For the data that follows, report how many lines contain the word "voiceOn", and nothing else.

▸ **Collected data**
=== Begin Enclosure ===
-- ==== Sys2Proof/Tests/Slice0.lean ====
section
/-! SUPPORT. The author's tests: a term each check of well-formedness refuses, decoding from words written out by R58, the
vectors of 95_test_vectors.md that need no transcendental function, one step per command, and for every statement with
hypotheses a witness that meets them. -/

namespace Sys2Proof.Tests

open Sys2Proof Sys2Proof.Machine

-- One theorem at a time: kernel evaluations side by side take more memory than the check allows.
set_option Elab.async false

/-! ## Helpers -/

/-- The reset state of the vectors' engine: two voices of eight resonators (section 0 of 95_test_vectors.md). -/
def tiny : State := State.resetWith 2 8

/-- A filter of zero coefficients, so that a tick needs no transcendental function. -/
def flatBiquad : Biquad :=
  { bt := .bpfCpg, fc := 0#32, q := 0#32, co := ⟨0#32, 0#32, 0#32, 0#32, 0#32⟩,
    x1 := 0#32, x2 := 0#32, y1 := 0#32, y2 := 0#32 }

/-- A band of zero coefficients at 0 dB. -/
def flatBand : Band := { filter := flatBiquad, gainDb := 0#32, gainLin := C.one }

/-- A reset voice with flat bands. -/
def flatVoice : Voice := { Voice.atReset C.n48000 8 with fmt := ⟨flatBand, flatBand, flatBand, flatBand⟩ }

/-- A flat voice whose resonator 0 has coefficient (0.5, 0.5), state (1, 0) and plays. -/
def ringing : Voice :=
  { flatVoice with res := flatVoice.res.set 0 ⟨0#32, C.two, 0#32, C.half, C.half, C.one, 0#32, true⟩ }

/-- The engine with the given voices. -/
def withVoices (vs : List Voice) : State := { tiny with voices := vs }

/-- The state after one step on the given words, the state itself where there is none. -/
def after (s : State) (ws : List Word) : State :=
  match step { s with cmd := ws } with
  | .next t => t
  | .fault _ => s
  | .refused _ => s

/-- Voice `v`, a reset voice where there is none. -/
def voice (s : State) (v : Nat) : Voice := s.voices.getD v flatVoice

/-- Resonator `m` of voice `v`. -/
def reso (s : State) (v m : Nat) : Resonator := (voice s v).res.getD m Resonator.atReset

/-- The reason of the last refusal. -/
def why (s : State) : Option IllReason := s.illInfo.map IllInfo.reason

/-! ## Well-formedness: an ill-formed term for each check -/

theorem smoke_wellFormed_refuses :
    Instr.wellFormed 2 8 (.voiceOn 2#8 0#32 0#32) = false ∧
      Instr.wellFormed 2 8 (.voiceOff 0xFF#8) = false ∧
      Instr.wellFormed 2 8 (.update 0xFE#8) = false ∧
      Instr.wellFormed 2 8 (.paramWr 2#8 0#8 1#32) = false ∧
      Instr.wellFormed 2 8 (.paramWr 0#8 0x13#8 1#32) = false ∧
      Instr.wellFormed 2 8 (.resSet 2#8 0#8 0#32 0#32 0#32) = false ∧
      Instr.wellFormed 2 8 (.resSet 0#8 8#8 0#32 0#32 0#32) = false ∧
      Instr.wellFormed 2 8 (.resPing 2#8 0#8) = false ∧
      Instr.wellFormed 2 8 (.resPing 0#8 8#8) = false ∧
      Instr.wellFormed 2 8 (.biqDesign 2#8 0#8 0#8 0#32 0#32) = false ∧
      Instr.wellFormed 2 8 (.biqDesign 0#8 4#8 0#8 0#32 0#32) = false ∧
      Instr.wellFormed 2 8 (.biqDesign 0#8 0#8 7#8 0#32 0#32) = false ∧
      Instr.wellFormed 2 8 (.formantGain 2#8 0#8 0#32) = false ∧
      Instr.wellFormed 2 8 (.formantGain 0#8 4#8 0#32) = false ∧
      Instr.wellFormed 2 8 (.keyDown 128#8 0#32) = false ∧
      Instr.wellFormed 2 8 (.keyUp 128#8) = false ∧
      Instr.wellFormed 2 8 (.readSlot 2#8) = false := by decide

theorem smoke_operandsLegal_refuses :
    Instr.legal 2 8 (.setSr 0x00000000#32) = false ∧ Instr.legal 2 8 (.setSr 0x7F800000#32) = false ∧
      Instr.legal 2 8 (.setSr 0x80000001#32) = false ∧
      Instr.legal 2 8 (.paramWr 0#8 0x00#8 0#32) = false ∧ Instr.legal 2 8 (.paramWr 0#8 0x00#8 9#32) = false ∧
      Instr.legal 2 8 (.paramWr 0#8 0x06#8 3#32) = false ∧ Instr.legal 2 8 (.paramWr 0#8 0x09#8 5#32) = false ∧
      Instr.legal 2 8 (.paramWr 0#8 0x11#8 2#32) = false ∧ Instr.legal 2 8 (.paramWr 0#8 0x12#8 0x100#32) = false := by
  decide

theorem smoke_legal_accepts_the_edges :
    Instr.legal 2 8 (.voiceOn 1#8 0#32 0#32) = true ∧ Instr.legal 2 8 (.update 0xFF#8) = true ∧
      Instr.legal 2 8 (.resSet 1#8 7#8 0#32 0#32 0#32) = true ∧
      Instr.legal 2 8 (.biqDesign 1#8 3#8 6#8 0#32 0#32) = true ∧
      Instr.legal 2 8 (.paramWr 0xFF#8 0x00#8 8#32) = true ∧ Instr.legal 2 8 (.keyUp 127#8) = true ∧
      Instr.legal 2 8 (.setSr 0x00000001#32) = true ∧ Instr.legal 2 8 (.setSr 0x7F7FFFFF#32) = true := by decide

/-! ## Decoding: words written out from the fields of R55 and the map of R58 -/

theorem test_decode_system :
    decode [0b00000000000000000000000000000000#32] = .command .nop [] ∧
      decode [0b00000001000000000000000000000000#32] = .command .reset [] ∧
      decode [0b00000010000000000000000000000000#32, 0x45#32] = .command (.setSr 0x45#32) [] ∧
      decode [0b00000011000000000000000000000000#32] = .command .tick [] ∧
      decode [0b00000100000000000000000000000000#32] = .command .apply [] ∧
      decode [0b00000101000000000000000000000000#32] = .command .readStatus [] ∧
      decode [0b00000110000000000000000000000000#32] = .command .clearStatus [] := by decide

theorem test_decode_voice :
    decode [0b00010000000001010001001000000000#32, 7#32] = .command (.paramWr 5#8 0x12#8 7#32) [] ∧
      decode [0b00100000000001010000000000000000#32, 7#32, 9#32] = .command (.voiceOn 5#8 7#32 9#32) [] ∧
      decode [0b00100001000001010000000000000000#32] = .command (.voiceOff 5#8) [] ∧
      decode [0b00100010111111110000000000000000#32] = .command (.update 0xFF#8) [] := by decide

theorem test_decode_resonator :
    decode [0b00110000000001010000100100000000#32, 7#32, 8#32, 9#32, 1#32] =
        .command (.resSet 5#8 9#8 7#32 8#32 9#32) [1#32] ∧
      decode [0b00110001000001010000100100000000#32, 1#32] = .command (.resPing 5#8 9#8) [1#32] := by decide

theorem test_decode_filter :
    decode [0b01000000000001010000001100000110#32, 7#32, 8#32] = .command (.biqDesign 5#8 3#8 6#8 7#32 8#32) [] ∧
      decode [0b01000001000001010000001100000000#32, 7#32] = .command (.formantGain 5#8 3#8 7#32) [] := by decide

theorem test_decode_controller :
    decode [0b01010000000000000000000001111111#32, 7#32] = .command (.keyDown 127#8 7#32) [] ∧
      decode [0b01010001000000000000000001111111#32] = .command (.keyUp 127#8) [] ∧
      decode [0b01010010000001010000000000000000#32] = .command (.readSlot 5#8) [] := by decide

/-- R44: least significant byte first, both ways. -/
theorem test_bytes :
    wordsOfBytes [0x04#8, 0x03#8, 0x02#8, 0x01#8, 0xFF#8] = [0x01020304#32] ∧
      State.outBytes { tiny with out := [0x01020304#32, 0x8000003C#32] } =
        [0x04#8, 0x03#8, 0x02#8, 0x01#8, 0x3C#8, 0x00#8, 0x00#8, 0x80#8] := by decide

theorem test_decode_waits_and_refuses :
    decode [] = .waiting ∧ decode [0x20000000#32, 0x43DC0000#32] = .waiting ∧
      decode [0x07000000#32, 5#32] = .illegal .unknownOpcode 0x07000000#32 [5#32] ∧
      decode [0x10001301#32, 5#32, 6#32] = .illegal .reservedFieldNonzero 0x10001301#32 [6#32] := by decide

theorem test_tableWord :
    decodeTableWord 128 0x3FC000003F000000445C000030010300 =
        some (.resSet 1#8 3#8 0x445C0000#32 0x3F000000#32 0x3FC00000#32) ∧
      decodeTableWord 32 0x20000000 = some (.voiceOn 0#8 0#32 0#32) ∧
      decodeTableWord 32 0x00000001 = none := by decide

/-! ## Arithmetic: the constants of R16 and the rounding of R12 -/

theorem test_integer_constants :
    [(1, C.one), (2, C.two), (4, C.four), (10, C.ten), (12, C.twelve), (20, C.twenty), (69, C.n69), (270, C.n270),
      (390, C.n390), (440, C.n440), (840, C.n840), (1320, C.n1320), (1450, C.n1450), (1690, C.n1690), (3500, C.n3500),
      (19980, C.n19980), (20000, C.n20000), (48000, C.n48000)].all (fun c => f32OfNat c.1 == c.2) = true := by
  decide +kernel

/-- 0.5, 0.1, 0.05, 0.01 and 0.001 are the quotients of their integers, and TWO_PI32 is twice PI32 (R16). -/
theorem test_fraction_constants :
    fdiv C.one C.two = C.half ∧ fdiv C.one C.ten = C.c0p1 ∧ fdiv C.one C.twenty = C.c0p05 ∧
      fdiv C.one (f32OfNat 100) = C.c0p01 ∧ fdiv C.one (f32OfNat 1000) = C.c0p001 ∧
      fmul C.two 0x40490FDB#32 = C.twoPi := by decide +kernel

/-- Ties go to even, subnormals are kept, overflow gives an infinity, an invalid operation the canonical NaN. -/
theorem test_rounding_corners :
    fadd 0x4B800000#32 0x3F800000#32 = 0x4B800000#32 ∧ fadd 0x4B800001#32 0x3F800000#32 = 0x4B800002#32 ∧
      fmul 0x00800000#32 0x3F000000#32 = 0x00400000#32 ∧ fmul 0x00000001#32 0x3F000000#32 = 0x00000000#32 ∧
      fmul 0x7F7FFFFF#32 0x40000000#32 = 0x7F800000#32 ∧ fsub 0x7F800000#32 0x7F800000#32 = 0x7FC00000#32 ∧
      fsub 0x3F800000#32 0x3F800000#32 = 0x00000000#32 ∧ fadd 0x80000000#32 0x80000000#32 = 0x80000000#32 ∧
      fdiv 0x3F800000#32 0x80000000#32 = 0xFF800000#32 := by decide +kernel

/-! ## Units: the vectors PH, WF, EN, FM and S of 95_test_vectors.md -/

theorem test_PH_1 : (Phasor.atReset.setFreq C.n48000 C.n440).inc = 0x3C162FC9#32 := by decide +kernel

theorem test_PH_2 :
    (Phasor.tick ⟨0x3E800000#32, 0#32, 0x3E800000#32⟩).phase = 0x3F000000#32 ∧
      (Phasor.tick ⟨0x3F400000#32, 0#32, 0x3E800000#32⟩).phase = 0x00000000#32 := by decide +kernel

theorem test_PH_3 : (Phasor.tick ⟨0x3F7FFFFF#32, 0#32, 0x33800000#32⟩).phase = 0x00000000#32 := by decide +kernel

theorem test_PH_5_and_PH_6 :
    (Phasor.tick ⟨0x3FA00000#32, 0#32, 0x3FE00000#32⟩).phase = 0x40000000#32 ∧
      (Phasor.tick ⟨0x3E800000#32, 0#32, 0xBF000000#32⟩).phase = 0xBE800000#32 := by decide +kernel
=== End Enclosure ===
▸ **Exercise output**
4